This class of startup, "build domain specific LLMS using your own data", is extremely crowded right now but I am not optimistic about their future. For large companies, the actual modeling work for this is already easy for any ML team, thanks to existing FOSS work on stuff like PEFT and LoRA. The hard part is figuring out what data goes into the fine tuning process and how to get this data in a usable form, but this is very business specific and can't be automated in a SaaS process.

For SMBs, the value would be in using the LLM to generate responses to customer Q&A/search queries. But these companies aren't going to integrate some external third party service, they'll only use it if it's already baked into their CMS - Wordpress/Shopify/Wix/etc. I just don't see who the final consumer for this product would be.

> thanks to existing FOSS work on stuff like PEFT and LoRA

YMMV. Sometimes a LORA is fine, but sometimes a full finetune is necessary for higher quality output.

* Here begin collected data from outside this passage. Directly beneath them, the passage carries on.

theorem State.Inv.report (h : s.Inv) (cause : Cause) : (s.report cause).Inv :=
  { h with classed := rfl }

/-- A fatal error leaves FAILED, where nothing is said of the contents. -/
theorem State.Inv.failWith (h : s.Inv) (n : Nat) : (s.failWith n).Inv where
  atPort := h.atPort
  noWork := h.noWork
  classed := h.classed
  surfForm := Memory.blank_wf _
  palForm := Memory.blank_wf _
  bases := fun hp => absurd rfl hp
  built := fun hp => absurd rfl hp
  sound := nofun
  surfGrid := fun hp => absurd rfl hp
  palRange := fun hp => absurd rfl hp
  dirtyOrder := fun hp => absurd rfl hp
  dirtyRange := fun hp => absurd rfl hp
  scanRange := fun hp => absurd rfl hp
  clean := by rintro (hp | hp) <;> cases hp
  consumed := h.consumed

theorem State.Inv.raise (h : s.Inv) (cause : Cause) : (s.raise cause).Inv := by
  have hreport : State.Inv { s.report cause with work := Work.idle } := { h.report cause with noWork := rfl }
  unfold State.raise
  split
  · exact hreport.failWith _
  · exact h.report cause

theorem State.Inv.finish (h : s.Inv) : s.finish.Inv :=
  { h with classed := rfl, noWork := rfl }

/-- A computation keeps the invariant where its result does. -/
theorem State.Inv.orRaise {α : Type} {r : Except Cause α} {k : α → State} (h : s.Inv)
    (hok : ∀ v, r = .ok v → (k v).Inv) : (s.orRaise r k).Inv := by
  rcases s.orRaise_cases r k with ⟨v, hr, hv⟩ | ⟨c, _, hc⟩
  · rw [hv]; exact hok v hr
  · rw [hc]; exact h.raise c

theorem State.Inv.whenAdmitted {admitted : Bool} {run : State} (h : s.Inv) (hrun : admitted = true → run.Inv) :
    (s.whenAdmitted admitted run).Inv := by
  cases admitted with
  | false => exact h.report .wrongPhase
  | true => exact hrun rfl

theorem State.Inv.afterReset : s.afterReset.Inv := { reset_inv with }

end Ends

/-! ### The host commands -/

section Commands

variable {s : State}

theorem ready_ne_failed (h : s.phase = .ready) : s.phase ≠ .failed := by rw [h]; exact nofun

theorem configured_ne_failed (h : s.phase = .configured) : s.phase ≠ .failed := by rw [h]; exact nofun

theorem isOpen_ne_failed (h : s.phase.isOpen = true) : s.phase ≠ .failed := fun hf => by rw [hf] at h; cases h

/-- Outside FAILED the surface is written in the grid only. -/
theorem State.Inv.surfInv (h : s.Inv) (hp : s.phase ≠ .failed) : StoreInv (onGrid s.cfg) s.surf :=
  ⟨h.surfForm, (h.bases hp).1, h.surfGrid hp⟩

/-- Outside FAILED the palette is written at its 256 entries only. -/
theorem State.Inv.palInv (h : s.Inv) (hp : s.phase ≠ .failed) : PalInv s.pal :=
  ⟨h.palForm, (h.bases hp).2, h.palRange hp⟩

theorem State.Inv.configure (h : s.Inv) (ops : ConfigOps) (sv : SubVer) : (s.configure ops sv).Inv where
  atPort := h.atPort
  noWork := rfl
  classed := rfl
  surfForm := Memory.blank_wf _
  palForm := Memory.blank_wf _
  bases := fun _ => ⟨rfl, rfl⟩
  built := fun _ k => by rw [State.configure_wt, Trees.get_map]; rfl
  sound := nofun
  surfGrid := fun _ => nofun
  palRange := fun _ => nofun
  dirtyOrder := fun _ => List.Pairwise.nil
  dirtyRange := fun _ => nofun
  scanRange := fun _ => Nat.zero_le _
  clean := fun _ => rfl
  consumed := h.consumed

/-- The four trees of CONFIGURED become those of READY. -/
theorem State.Inv.withTrees (h : s.Inv) (hp : s.phase = .configured) {wt : Trees}
    (hwt : ∀ k, soundTree (s.cfg.cap k) (wt.get k) ∧ (wt.get k).built = true) :
    State.Inv { s with wt := wt, phase := .ready } :=
  have hne := configured_ne_failed hp
  { h with
    bases := fun _ => h.bases hne
    built := fun _ k => (hwt k).2
    sound := fun _ k => (hwt k).1
    surfGrid := fun _ => h.surfGrid hne
    palRange := fun _ => h.palRange hne
    dirtyOrder := fun _ => h.dirtyOrder hne
    dirtyRange := fun _ => h.dirtyRange hne
    scanRange := fun _ => h.scanRange hne
    clean := by rintro (hc | hc) <;> cases hc }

That being said, backwards pass free training keeps making more and more progress. Seems like a short matter of time before it becomes practical.

Look at QLoRA. The QLoRA can be attached to all layers, allowing you to alter behavior with much less data than the original LoRA implementation. It seems to "stick" better.

I just fine tuned a ~30b parameter model on my 2x 3090s to check it out. It worked fantastically. I should be able to fine tune up-to 65b parameter models locally but wanted to get my dataset right on a smaller model before trying.

Are there any repos and steps you can point to to do this? I'd love to try to do exactly what you describe. I have been trying to do the same and have run into a lot of repos with broken dependencies.

I used: https://github.com/artidoro/qlora but there are quite a few others that likely work better. It was literally my first attempt at doing anything like this, and took the better part of an evening to work through CUDA/Python issues to get it training, and ~20 hours of training.